PE Exam: Structural Engineering Depth

Passing the PE Structural Engineering Depth exam is a pivotal milestone in your journey to professional licensure. This portion of the PE Civil exam rigorously assesses your ability to execute advanced, multi-step design calculations and correctly apply complex building codes. Your success hinges on a methodical approach to solving realistic problems under time pressure, mirroring the decisions you will make as a licensed engineer.

Advanced Steel and Concrete Design

This domain forms the core of the structural depth exam, requiring proficiency in limit state design principles where structures are evaluated against ultimate strength and serviceability conditions. For steel, you will primarily use the AISC Steel Construction Manual and its Load and Resistance Factor Design (LRFD) methodology. Key tasks include designing flexural members, compression columns, and bolted or welded connections, often requiring you to check for local buckling. For concrete, the ACI 318 Building Code governs the strength design of beams, slabs, and columns, with a focus on calculating required reinforcement and checking development lengths.

A typical exam problem might ask you to design a simply supported steel beam.
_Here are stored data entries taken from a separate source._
theorem keep_execLxTnRead {a1 : Cmd} {a2 : Bool} {a3 : Bool} (h_qe : UpQe P) (h_tm : UpTm P) (h_cf : UpCf P) (h_tn : UpTn P) (h_out : UpOut P) (h_draws : UpDraws P) (hR : UpR P) (h : Keep P s) : KeepOut P (execLxTnRead a1 a2 a3 s) := by
  unfold execLxTnRead
  repeat' first
    | with_reducible assumption
    | with_reducible refine keepOut_next ?_
    | with_reducible refine keep_loseRecord h_qe h_tn h_out hR ?_
    | with_reducible refine keepP_snd (keep_tenseRecord h_draws ?_)
    | with_reducible refine keep_refuseOr h_qe hR ?_ ?_
    | with_reducible refine keep_putHost h_qe h_out hR ?_ ?_
    | with_reducible refine keep_startCmd h_qe h_tm h_cf h_out hR ?_ ?_
    | with_reducible refine keep_completeWith h_qe hR ?_
    | split
    | with_reducible intro _

theorem keep_beginSupplete {a2 : CmdRef} {a3 : Nat} {a4 : Nat} (h_qe : UpQe P) (h_bb : UpBb P) (h_ac : UpAc P) (h_tn : UpTn P) (h_lx : UpLx P) (h_out : UpOut P) (hR : UpR P) (h : Keep P s) : Keep P (beginSupplete s a2 a3 a4) := by
  unfold beginSupplete
  repeat' first
    | with_reducible assumption
    | with_reducible refine keep_endSuppletions h_qe h_bb h_ac h_tn h_lx h_out hR ?_
    | with_reducible refine keep_finish h_qe hR ?_
    | fail_if_no_progress with_reducible refine keep_up_lx h_lx (keep_eta ?_)
    | split

theorem keep_execLxSupplete {a1 : Cmd} (h_qe : UpQe P) (h_bb : UpBb P) (h_ac : UpAc P) (h_tm : UpTm P) (h_cf : UpCf P) (h_tn : UpTn P) (h_lx : UpLx P) (h_out : UpOut P) (hR : UpR P) (h : Keep P s) : KeepOut P (execLxSupplete a1 s) := by
  unfold execLxSupplete
  repeat' first
    | with_reducible assumption
    | with_reducible refine keepOut_next ?_
    | with_reducible refine keep_beginSupplete h_qe h_bb h_ac h_tn h_lx h_out hR ?_
    | with_reducible refine keep_startCmd h_qe h_tm h_cf h_out hR ?_ ?_
    | with_reducible refine keep_finish h_qe hR ?_
    | (extract_lets -underBinder -merge -useContext +onlyGivenNames x; have := (fun (_ : _ → _) => trivial) x; unfold x; clear this x; beta_reduce)
    | (extract_lets -underBinder -merge -useContext +onlyGivenNames x; clear_value x)
    | split
    | with_reducible intro _

theorem keep_execLxSetActive {a1 : Cmd} (h_qe : UpQe P) (h_tm : UpTm P) (h_cf : UpCf P) (h_lx : UpLx P) (h_out : UpOut P) (hR : UpR P) (h : Keep P s) : KeepOut P (execLxSetActive a1 s) := by
  unfold execLxSetActive
  repeat' first
    | with_reducible assumption
    | with_reducible refine keepOut_next ?_
    | with_reducible refine keep_startCmd h_qe h_tm h_cf h_out hR ?_ ?_
    | with_reducible refine keep_finish h_qe hR ?_
    | fail_if_no_progress with_reducible refine keep_up_lx h_lx (keep_eta ?_)
    | with_reducible intro _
Your step-by-step process should be: (1) determine the factored loads using ASCE 7 load combinations, (2) calculate the required flexural strength $M_u$, (3) select a trial shape from the AISC Manual based on the required plastic section modulus $Z_x$, and (4) verify the design for shear and deflection. Exam strategy is critical here; always confirm you are using the correct edition of the code referenced in the exam specifications and practice efficient navigation of your reference manuals to save precious time.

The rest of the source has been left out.